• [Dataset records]
•••
-- ==== Sys2Proof/Laws/State.lean ====
section
/-! SUPPORT. What each update of a record leaves: one lemma per field and update, and what the accessors
read after an update. -/

namespace Sys2Proof.Machine

section modCore
variable (s : State) (c : Nat) (f : Core → Core)
@[simp] theorem modCore_mem : (modCore s c f).mem = s.mem := rfl
@[simp] theorem modCore_poison : (modCore s c f).poison = s.poison := rfl
@[simp] theorem modCore_backing : (modCore s c f).backing = s.backing := rfl
@[simp] theorem modCore_wayPoison : (modCore s c f).wayPoison = s.wayPoison := rfl
@[simp] theorem modCore_clusters : (modCore s c f).clusters = s.clusters := rfl
@[simp] theorem modCore_dies : (modCore s c f).dies = s.dies := rfl
@[simp] theorem modCore_groups : (modCore s c f).groups = s.groups := rfl
@[simp] theorem modCore_gangs : (modCore s c f).gangs = s.gangs := rfl
@[simp] theorem modCore_grids : (modCore s c f).grids = s.grids := rfl
@[simp] theorem modCore_graphs : (modCore s c f).graphs = s.graphs := rfl
@[simp] theorem modCore_ops : (modCore s c f).ops = s.ops := rfl
@[simp] theorem modCore_assay : (modCore s c f).assay = s.assay := rfl
@[simp] theorem modCore_dir : (modCore s c f).dir = s.dir := rfl
@[simp] theorem modCore_refusedQ : (modCore s c f).refusedQ = s.refusedQ := rfl
@[simp] theorem modCore_resv : (modCore s c f).resv = s.resv := rfl
@[simp] theorem modCore_pages : (modCore s c f).pages = s.pages := rfl
@[simp] theorem modCore_parts : (modCore s c f).parts = s.parts := rfl
@[simp] theorem modCore_extHeld : (modCore s c f).extHeld = s.extHeld := rfl
@[simp] theorem modCore_answers : (modCore s c f).answers = s.answers := rfl
@[simp] theorem modCore_link : (modCore s c f).link = s.link := rfl
@[simp] theorem modCore_agenda : (modCore s c f).agenda = s.agenda := rfl
@[simp] theorem modCore_cur : (modCore s c f).cur = s.cur := rfl
@[simp] theorem modCore_free : (modCore s c f).free = s.free := rfl
@[simp] theorem modCore_ticks : (modCore s c f).ticks = s.ticks := rfl
@[simp] theorem modCore_nextId : (modCore s c f).nextId = s.nextId := rfl
@[simp] theorem modCore_events : (modCore s c f).events = s.events := rfl
end modCore

section modDie
variable (s : State) (d : Nat) (f : Die → Die)
@[simp] theorem modDie_mem : (modDie s d f).mem = s.mem := rfl
@[simp] theorem modDie_poison : (modDie s d f).poison = s.poison := rfl
@[simp] theorem modDie_backing : (modDie s d f).backing = s.backing := rfl
@[simp] theorem modDie_wayPoison : (modDie s d f).wayPoison = s.wayPoison := rfl
@[simp] theorem modDie_cores : (modDie s d f).cores = s.cores := rfl
@[simp] theorem modDie_clusters : (modDie s d f).clusters = s.clusters := rfl
@[simp] theorem modDie_groups : (modDie s d f).groups = s.groups := rfl
@[simp] theorem modDie_gangs : (modDie s d f).gangs = s.gangs := rfl
@[simp] theorem modDie_grids : (modDie s d f).grids = s.grids := rfl
@[simp] theorem modDie_graphs : (modDie s d f).graphs = s.graphs := rfl
@[simp] theorem modDie_ops : (modDie s d f).ops = s.ops := rfl
@[simp] theorem modDie_assay : (modDie s d f).assay = s.assay := rfl
@[simp] theorem modDie_dir : (modDie s d f).dir = s.dir := rfl
@[simp] theorem modDie_refusedQ : (modDie s d f).refusedQ = s.refusedQ := rfl
@[simp] theorem modDie_resv : (modDie s d f).resv = s.resv := rfl
@[simp] theorem modDie_pages : (modDie s d f).pages = s.pages := rfl
@[simp] theorem modDie_parts : (modDie s d f).parts = s.parts := rfl
@[simp] theorem modDie_extHeld : (modDie s d f).extHeld = s.extHeld := rfl
@[simp] theorem modDie_answers : (modDie s d f).answers = s.answers := rfl
@[simp] theorem modDie_link : (modDie s d f).link = s.link := rfl
@[simp] theorem modDie_agenda : (modDie s d f).agenda = s.agenda := rfl
@[simp] theorem modDie_cur : (modDie s d f).cur = s.cur := rfl
@[simp] theorem modDie_free : (modDie s d f).free = s.free := rfl
@[simp] theorem modDie_ticks : (modDie s d f).ticks = s.ticks := rfl
@[simp] theorem modDie_nextId : (modDie s d f).nextId = s.nextId := rfl
@[simp] theorem modDie_events : (modDie s d f).events = s.events := rfl
end modDie

section modCluster
variable (s : State) (c : Nat) (f : Cluster → Cluster)
@[simp] theorem modCluster_mem : (modCluster s c f).mem = s.mem := rfl
@[simp] theorem modCluster_poison : (modCluster s c f).poison = s.poison := rfl
@[simp] theorem modCluster_backing : (modCluster s c f).backing = s.backing := rfl
@[simp] theorem modCluster_wayPoison : (modCluster s c f).wayPoison = s.wayPoison := rfl
@[simp] theorem modCluster_cores : (modCluster s c f).cores = s.cores := rfl
@[simp] theorem modCluster_dies : (modCluster s c f).dies = s.dies := rfl
@[simp] theorem modCluster_groups : (modCluster s c f).groups = s.groups := rfl
@[simp] theorem modCluster_gangs : (modCluster s c f).gangs = s.gangs := rfl
@[simp] theorem modCluster_grids : (modCluster s c f).grids = s.grids := rfl
@[simp] theorem modCluster_graphs : (modCluster s c f).graphs = s.graphs := rfl
@[simp] theorem modCluster_ops : (modCluster s c f).ops = s.ops := rfl
@[simp] theorem modCluster_assay : (modCluster s c f).assay = s.assay := rfl
@[simp] theorem modCluster_dir : (modCluster s c f).dir = s.dir := rfl
@[simp] theorem modCluster_refusedQ : (modCluster s c f).refusedQ = s.refusedQ := rfl
@[simp] theorem modCluster_resv : (modCluster s c f).resv = s.resv := rfl
@[simp] theorem modCluster_pages : (modCluster s c f).pages = s.pages := rfl
@[simp] theorem modCluster_parts : (modCluster s c f).parts = s.parts := rfl
@[simp] theorem modCluster_extHeld : (modCluster s c f).extHeld = s.extHeld := rfl
@[simp] theorem modCluster_answers : (modCluster s c f).answers = s.answers := rfl
@[simp] theorem modCluster_link : (modCluster s c f).link = s.link := rfl
@[simp] theorem modCluster_agenda : (modCluster s c f).agenda = s.agenda := rfl
@[simp] theorem modCluster_cur : (modCluster s c f).cur = s.cur := rfl
@[simp] theorem modCluster_free : (modCluster s c f).free = s.free := rfl
@[simp] theorem modCluster_ticks : (modCluster s c f).ticks = s.ticks := rfl
@[simp] theorem modCluster_nextId : (modCluster s c f).nextId = s.nextId := rfl
@[simp] theorem modCluster_events : (modCluster s c f).events = s.events := rfl
end modCluster

section modPart
variable (s : State) (p : Nat) (f : Part → Part)
@[simp] theorem modPart_mem : (modPart s p f).mem = s.mem := rfl
@[simp] theorem modPart_poison : (modPart s p f).poison = s.poison := rfl
@[simp] theorem modPart_backing : (modPart s p f).backing = s.backing := rfl
@[simp] theorem modPart_wayPoison : (modPart s p f).wayPoison = s.wayPoison := rfl
@[simp] theorem modPart_cores : (modPart s p f).cores = s.cores := rfl
@[simp] theorem modPart_clusters : (modPart s p f).clusters = s.clusters := rfl
@[simp] theorem modPart_dies : (modPart s p f).dies = s.dies := rfl
@[simp] theorem modPart_groups : (modPart s p f).groups = s.groups := rfl
@[simp] theorem modPart_gangs : (modPart s p f).gangs = s.gangs := rfl
@[simp] theorem modPart_grids : (modPart s p f).grids = s.grids := rfl
@[simp] theorem modPart_graphs : (modPart s p f).graphs = s.graphs := rfl
@[simp] theorem modPart_ops : (modPart s p f).ops = s.ops := rfl
@[simp] theorem modPart_assay : (modPart s p f).assay = s.assay := rfl
@[simp] theorem modPart_dir : (modPart s p f).dir = s.dir := rfl
@[simp] theorem modPart_refusedQ : (modPart s p f).refusedQ = s.refusedQ := rfl
@[simp] theorem modPart_resv : (modPart s p f).resv = s.resv := rfl
@[simp] theorem modPart_pages : (modPart s p f).pages = s.pages := rfl
@[simp] theorem modPart_extHeld : (modPart s p f).extHeld = s.extHeld := rfl
@[simp] theorem modPart_answers : (modPart s p f).answers = s.answers := rfl
@[simp] theorem modPart_link : (modPart s p f).link = s.link := rfl
@[simp] theorem modPart_agenda : (modPart s p f).agenda = s.agenda := rfl
@[simp] theorem modPart_cur : (modPart s p f).cur = s.cur := rfl
@[simp] theorem modPart_free : (modPart s p f).free = s.free := rfl
@[simp] theorem modPart_ticks : (modPart s p f).ticks = s.ticks := rfl
@[simp] theorem modPart_nextId : (modPart s p f).nextId = s.nextId := rfl
@[simp] theorem modPart_events : (modPart s p f).events = s.events := rfl
end modPart

section setGranule
variable (s : State) (g : Nat) (v : Granule)
@[simp] theorem setGranule_mem : (setGranule s g v).mem = s.mem := rfl
@[simp] theorem setGranule_poison : (setGranule s g v).poison = s.poison := rfl
@[simp] theorem setGranule_backing : (setGranule s g v).backing = s.backing := rfl
@[simp] theorem setGranule_wayPoison : (setGranule s g v).wayPoison = s.wayPoison := rfl
@[simp] theorem setGranule_cores : (setGranule s g v).cores = s.cores := rfl
@[simp] theorem setGranule_clusters : (setGranule s g v).clusters = s.clusters := rfl
@[simp] theorem setGranule_dies : (setGranule s g v).dies = s.dies := rfl
@[simp] theorem setGranule_groups : (setGranule s g v).groups = s.groups := rfl
@[simp] theorem setGranule_gangs : (setGranule s g v).gangs = s.gangs := rfl
@[simp] theorem setGranule_grids : (setGranule s g v).grids = s.grids := rfl
@[simp] theorem setGranule_graphs : (setGranule s g v).graphs = s.graphs := rfl
@[simp] theorem setGranule_ops : (setGranule s g v).ops = s.ops := rfl
@[simp] theorem setGranule_dir : (setGranule s g v).dir = s.dir := rfl
@[simp] theorem setGranule_refusedQ : (setGranule s g v).refusedQ = s.refusedQ := rfl
@[simp] theorem setGranule_resv : (setGranule s g v).resv = s.resv := rfl
@[simp] theorem setGranule_pages : (setGranule s g v).pages = s.pages := rfl
@[simp] theorem setGranule_parts : (setGranule s g v).parts = s.parts := rfl
@[simp] theorem setGranule_extHeld : (setGranule s g v).extHeld = s.extHeld := rfl
@[simp] theorem setGranule_answers : (setGranule s g v).answers = s.answers := rfl
@[simp] theorem setGranule_link : (setGranule s g v).link = s.link := rfl
@[simp] theorem setGranule_agenda : (setGranule s g v).agenda = s.agenda := rfl
@[simp] theorem setGranule_cur : (setGranule s g v).cur = s.cur := rfl
@[simp] theorem setGranule_free : (setGranule s g v).free = s.free := rfl
@[simp] theorem setGranule_ticks : (setGranule s g v).ticks = s.ticks := rfl
@[simp] theorem setGranule_nextId : (setGranule s g v).nextId = s.nextId := rfl
@[simp] theorem setGranule_events : (setGranule s g v).events = s.events := rfl
end setGranule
•••
• [Problem statement]
Above are the entries. Quote exactly the lines from the one bearing "p f).ticks = s.ticks := rfl" through the one bearing "v).poison = s.poison := rfl".

• [Task result]
@[simp] theorem modPart_ticks : (modPart s p f).ticks = s.ticks := rfl
@[simp] theorem modPart_nextId : (modPart s p f).nextId = s.nextId := rfl
@[simp] theorem modPart_events : (modPart s p f).events = s.events := rfl
end modPart

section setGranule
variable (s : State) (g : Nat) (v : Granule)
@[simp] theorem setGranule_mem : (setGranule s g v).mem = s.mem := rfl
@[simp] theorem setGranule_poison : (setGranule s g v).poison = s.poison := rfl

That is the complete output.